The causes of the Berlin Blockade, the Berlin Airlift and its consequences

By June 1948, Stalin had taken control of most of Eastern Europe.

In response, the West made Western Europe wealthy and pro-american.

After the War, Germany and it's capital Berlin, were each divided into four zones of occupation; the British, French, American and Soviet Zones.

Western Germany had always been a rich industrial area of Europe, so it was decided that Western Germany would be included in the plans to rebuild Europe. With this aim, the USA...:

  • Extended the Marshall Plan to the Western Zones of Germany, but not the Soviet Zone, as they knew Stalin would reject the offer.

  • Combined American, British and French zones together, creating a stronger zone that was much easier to manage.

  • In the Western Allied zone, a new currency was introduced called the 'Deutschmark'. It has began to help Germany recover, but is much stronger currency in the Soviet zone.

The Berlin Blockade

The blockade began on the 24th of June, when the Soviets cut all land and water connections between the allied zones and Berlin and halted all traffic and trading in and out of Berlin.

The Allies (US, UK, France) responded by cutting trade and traffic from Western Germany into East Germany.

The Berlin Airlift

The Berlin Airlift began on the 26th of June 1948 and lasted until the 30th of September the next year.

Over this time, the Western Zones of Germany flew more than 1.5 million tons of food, fuel, clothes and equipment into Berlin with around 1,000 flights landing each day.

Surprisingly, Soviet forces did not fire on the planes and allowed them to pass over Soviet territory.

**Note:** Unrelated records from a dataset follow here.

-- ==== Sys2Proof/Laws/State.lean ====
section
/-! SUPPORT. The fields of the state after each update, true by rfl, and reads after writes through the accessors. -/

namespace Sys2Proof.Machine.State

variable (s : State)

section setGrp
variable (k : Nat) (x : Group)

@[simp] theorem setGrp_agenda : (s.setGrp k x).agenda = s.agenda := rfl
@[simp] theorem setGrp_cur : (s.setGrp k x).cur = s.cur := rfl
@[simp] theorem setGrp_freeCtr : (s.setGrp k x).freeCtr = s.freeCtr := rfl
@[simp] theorem setGrp_tick : (s.setGrp k x).tick = s.tick := rfl
@[simp] theorem setGrp_uids : (s.setGrp k x).uids = s.uids := rfl
@[simp] theorem setGrp_teams : (s.setGrp k x).teams = s.teams := rfl
@[simp] theorem setGrp_panels : (s.setGrp k x).panels = s.panels := rfl
@[simp] theorem setGrp_cores : (s.setGrp k x).cores = s.cores := rfl
@[simp] theorem setGrp_diesSt : (s.setGrp k x).diesSt = s.diesSt := rfl
@[simp] theorem setGrp_mem : (s.setGrp k x).mem = s.mem := rfl
@[simp] theorem setGrp_psn : (s.setGrp k x).psn = s.psn := rfl
@[simp] theorem setGrp_dir : (s.setGrp k x).dir = s.dir := rfl
@[simp] theorem setGrp_dirty : (s.setGrp k x).dirty = s.dirty := rfl
@[simp] theorem setGrp_mlines : (s.setGrp k x).mlines = s.mlines := rfl
@[simp] theorem setGrp_checks : (s.setGrp k x).checks = s.checks := rfl
@[simp] theorem setGrp_hostMem : (s.setGrp k x).hostMem = s.hostMem := rfl
@[simp] theorem setGrp_hostLog : (s.setGrp k x).hostLog = s.hostLog := rfl
@[simp] theorem setGrp_ctxs : (s.setGrp k x).ctxs = s.ctxs := rfl
@[simp] theorem setGrp_dev : (s.setGrp k x).dev = s.dev := rfl
@[simp] theorem setGrp_routes : (s.setGrp k x).routes = s.routes := rfl
@[simp] theorem setGrp_lossSeen : (s.setGrp k x).lossSeen = s.lossSeen := rfl
@[simp] theorem setGrp_ingressTlb : (s.setGrp k x).ingressTlb = s.ingressTlb := rfl
@[simp] theorem setGrp_events : (s.setGrp k x).events = s.events := rfl
@[simp] theorem setGrp_launches : (s.setGrp k x).launches = s.launches := rfl
@[simp] theorem setGrp_lqueues : (s.setGrp k x).lqueues = s.lqueues := rfl
@[simp] theorem setGrp_invals : (s.setGrp k x).invals = s.invals := rfl
@[simp] theorem setGrp_hook : (s.setGrp k x).hook = s.hook := rfl
@[simp] theorem setGrp_subs : (s.setGrp k x).subs = s.subs := rfl
@[simp] theorem setGrp_comms : (s.setGrp k x).comms = s.comms := rfl
@[simp] theorem setGrp_self : (s.setGrp k x).self = s.self := rfl
@[simp] theorem setGrp_planes : (s.setGrp k x).planes = s.planes := rfl
@[simp] theorem setGrp_portSets : (s.setGrp k x).portSets = s.portSets := rfl
@[simp] theorem setGrp_quotas : (s.setGrp k x).quotas = s.quotas := rfl
@[simp] theorem setGrp_hits : (s.setGrp k x).hits = s.hits := rfl
@[simp] theorem setGrp_leafs : (s.setGrp k x).leafs = s.leafs := rfl
@[simp] theorem setGrp_allow : (s.setGrp k x).allow = s.allow := rfl
@[simp] theorem setGrp_used : (s.setGrp k x).used = s.used := rfl
@[simp] theorem setGrp_retiring : (s.setGrp k x).retiring = s.retiring := rfl
@[simp] theorem setGrp_sparesUsed : (s.setGrp k x).sparesUsed = s.sparesUsed := rfl
@[simp] theorem setGrp_rowErrs : (s.setGrp k x).rowErrs = s.rowErrs := rfl
@[simp] theorem setGrp_spareRows : (s.setGrp k x).spareRows = s.spareRows := rfl
@[simp] theorem setGrp_host : (s.setGrp k x).host = s.host := rfl
@[simp] theorem setGrp_msix : (s.setGrp k x).msix = s.msix := rfl
@[simp] theorem setGrp_groups : (s.setGrp k x).groups = mset {} s.groups k x := rfl

theorem grp_setGrp (j : Nat) : (s.setGrp k x).grp j = if j = k then x else s.grp j := mget_mset ..
@[simp] theorem grp_setGrp_same : (s.setGrp k x).grp k = x := mget_mset_same ..
theorem grp_setGrp_other (j : Nat) (h : j ≠ k) : (s.setGrp k x).grp j = s.grp j := mget_mset_other _ _ _ h
@[simp] theorem team_setGrp (j : Nat) : (s.setGrp k x).team j = s.team j := rfl
@[simp] theorem core_setGrp (j : Nat) : (s.setGrp k x).core j = s.core j := rfl
@[simp] theorem die_setGrp (j : Nat) : (s.setGrp k x).die j = s.die j := rfl
@[simp] theorem ctx_setGrp (j : Nat) : (s.setGrp k x).ctx j = s.ctx j := rfl
@[simp] theorem launch_setGrp (j : Nat) : (s.setGrp k x).launch j = s.launch j := rfl
@[simp] theorem panel_setGrp (j : Nat) : (s.setGrp k x).panel j = s.panel j := rfl

end setGrp

section setTeam
variable (k : Nat) (x : Team)

@[simp] theorem setTeam_agenda : (s.setTeam k x).agenda = s.agenda := rfl
@[simp] theorem setTeam_cur : (s.setTeam k x).cur = s.cur := rfl
@[simp] theorem setTeam_freeCtr : (s.setTeam k x).freeCtr = s.freeCtr := rfl
@[simp] theorem setTeam_tick : (s.setTeam k x).tick = s.tick := rfl
@[simp] theorem setTeam_uids : (s.setTeam k x).uids = s.uids := rfl
@[simp] theorem setTeam_groups : (s.setTeam k x).groups = s.groups := rfl
@[simp] theorem setTeam_panels : (s.setTeam k x).panels = s.panels := rfl
@[simp] theorem setTeam_cores : (s.setTeam k x).cores = s.cores := rfl
@[simp] theorem setTeam_diesSt : (s.setTeam k x).diesSt = s.diesSt := rfl
@[simp] theorem setTeam_mem : (s.setTeam k x).mem = s.mem := rfl
@[simp] theorem setTeam_psn : (s.setTeam k x).psn = s.psn := rfl
@[simp] theorem setTeam_dir : (s.setTeam k x).dir = s.dir := rfl
@[simp] theorem setTeam_dirty : (s.setTeam k x).dirty = s.dirty := rfl
@[simp] theorem setTeam_mlines : (s.setTeam k x).mlines = s.mlines := rfl
@[simp] theorem setTeam_checks : (s.setTeam k x).checks = s.checks := rfl
@[simp] theorem setTeam_hostMem : (s.setTeam k x).hostMem = s.hostMem := rfl
@[simp] theorem setTeam_hostLog : (s.setTeam k x).hostLog = s.hostLog := rfl
@[simp] theorem setTeam_ctxs : (s.setTeam k x).ctxs = s.ctxs := rfl
@[simp] theorem setTeam_dev : (s.setTeam k x).dev = s.dev := rfl
@[simp] theorem setTeam_routes : (s.setTeam k x).routes = s.routes := rfl
@[simp] theorem setTeam_lossSeen : (s.setTeam k x).lossSeen = s.lossSeen := rfl
@[simp] theorem setTeam_ingressTlb : (s.setTeam k x).ingressTlb = s.ingressTlb := rfl
@[simp] theorem setTeam_events : (s.setTeam k x).events = s.events := rfl
@[simp] theorem setTeam_launches : (s.setTeam k x).launches = s.launches := rfl
@[simp] theorem setTeam_lqueues : (s.setTeam k x).lqueues = s.lqueues := rfl
@[simp] theorem setTeam_invals : (s.setTeam k x).invals = s.invals := rfl
@[simp] theorem setTeam_hook : (s.setTeam k x).hook = s.hook := rfl
@[simp] theorem setTeam_subs : (s.setTeam k x).subs = s.subs := rfl
@[simp] theorem setTeam_comms : (s.setTeam k x).comms = s.comms := rfl
@[simp] theorem setTeam_self : (s.setTeam k x).self = s.self := rfl
@[simp] theorem setTeam_planes : (s.setTeam k x).planes = s.planes := rfl
@[simp] theorem setTeam_portSets : (s.setTeam k x).portSets = s.portSets := rfl
@[simp] theorem setTeam_quotas : (s.setTeam k x).quotas = s.quotas := rfl
@[simp] theorem setTeam_hits : (s.setTeam k x).hits = s.hits := rfl
@[simp] theorem setTeam_leafs : (s.setTeam k x).leafs = s.leafs := rfl
@[simp] theorem setTeam_allow : (s.setTeam k x).allow = s.allow := rfl
@[simp] theorem setTeam_used : (s.setTeam k x).used = s.used := rfl
@[simp] theorem setTeam_retiring : (s.setTeam k x).retiring = s.retiring := rfl
@[simp] theorem setTeam_sparesUsed : (s.setTeam k x).sparesUsed = s.sparesUsed := rfl
@[simp] theorem setTeam_rowErrs : (s.setTeam k x).rowErrs = s.rowErrs := rfl
@[simp] theorem setTeam_spareRows : (s.setTeam k x).spareRows = s.spareRows := rfl
@[simp] theorem setTeam_host : (s.setTeam k x).host = s.host := rfl
@[simp] theorem setTeam_msix : (s.setTeam k x).msix = s.msix := rfl
@[simp] theorem setTeam_teams : (s.setTeam k x).teams = mset {} s.teams k x := rfl

theorem team_setTeam (j : Nat) : (s.setTeam k x).team j = if j = k then x else s.team j := mget_mset ..
@[simp] theorem team_setTeam_same : (s.setTeam k x).team k = x := mget_mset_same ..
theorem team_setTeam_other (j : Nat) (h : j ≠ k) : (s.setTeam k x).team j = s.team j := mget_mset_other _ _ _ h
@[simp] theorem grp_setTeam (j : Nat) : (s.setTeam k x).grp j = s.grp j := rfl
@[simp] theorem core_setTeam (j : Nat) : (s.setTeam k x).core j = s.core j := rfl
@[simp] theorem die_setTeam (j : Nat) : (s.setTeam k x).die j = s.die j := rfl
@[simp] theorem ctx_setTeam (j : Nat) : (s.setTeam k x).ctx j = s.ctx j := rfl
@[simp] theorem launch_setTeam (j : Nat) : (s.setTeam k x).launch j = s.launch j := rfl
@[simp] theorem panel_setTeam (j : Nat) : (s.setTeam k x).panel j = s.panel j := rfl

end setTeam

section setCore
variable (k : Nat) (x : CoreSt)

By May 1949, Stalin accepted that his attempt to force the Western Allies out of West Berlin had failed and called the blockade off.

The Allies continued the airlift until September to build up a comfortable surplus of resources in case of another blockade.

What effects did the incident in Berlin bring in Europe?

Immediate Effects

  • In 1949, the Western Allies set up a military alliance called NATO (North Atlantic Treaty Organisation) in which they promised to defend each other if attacked.

  • The Berlin Airlift significantly improved the relationship between the Allies and the Germans living in Western Germany, especially because they had been at war recently.

  • Germany became permanently divided into the Allied zone: Federal Republic of Germany and the Soviet zone: German Democratic Republic.

  • The crisis was peacefully resolved by the airlifts and showed the West's commitment to the city.

  • The USSR and the Western Allies both increased propaganda against each other as they both claimed victory.

Long Term Effects

  • Berlin became a symbol and the center of Cold War Tensions as the Americans saw Berlin as an 'island' of democracy in the middle of communist repression and the Soviets saw Western Berlin as an 'invasive cancer' in East Germany.

  • Due to the Soviet Union's actions, many Americans became even more anti-communist, fearing future communist aggression in the West. They began to pressurise their government into fighting communism globally.

  • In 1955, the Soviets created the Warsaw Pact, a military alliance where the USSR and Communist states of Eastern Europe promised to defend each other if they were under attack.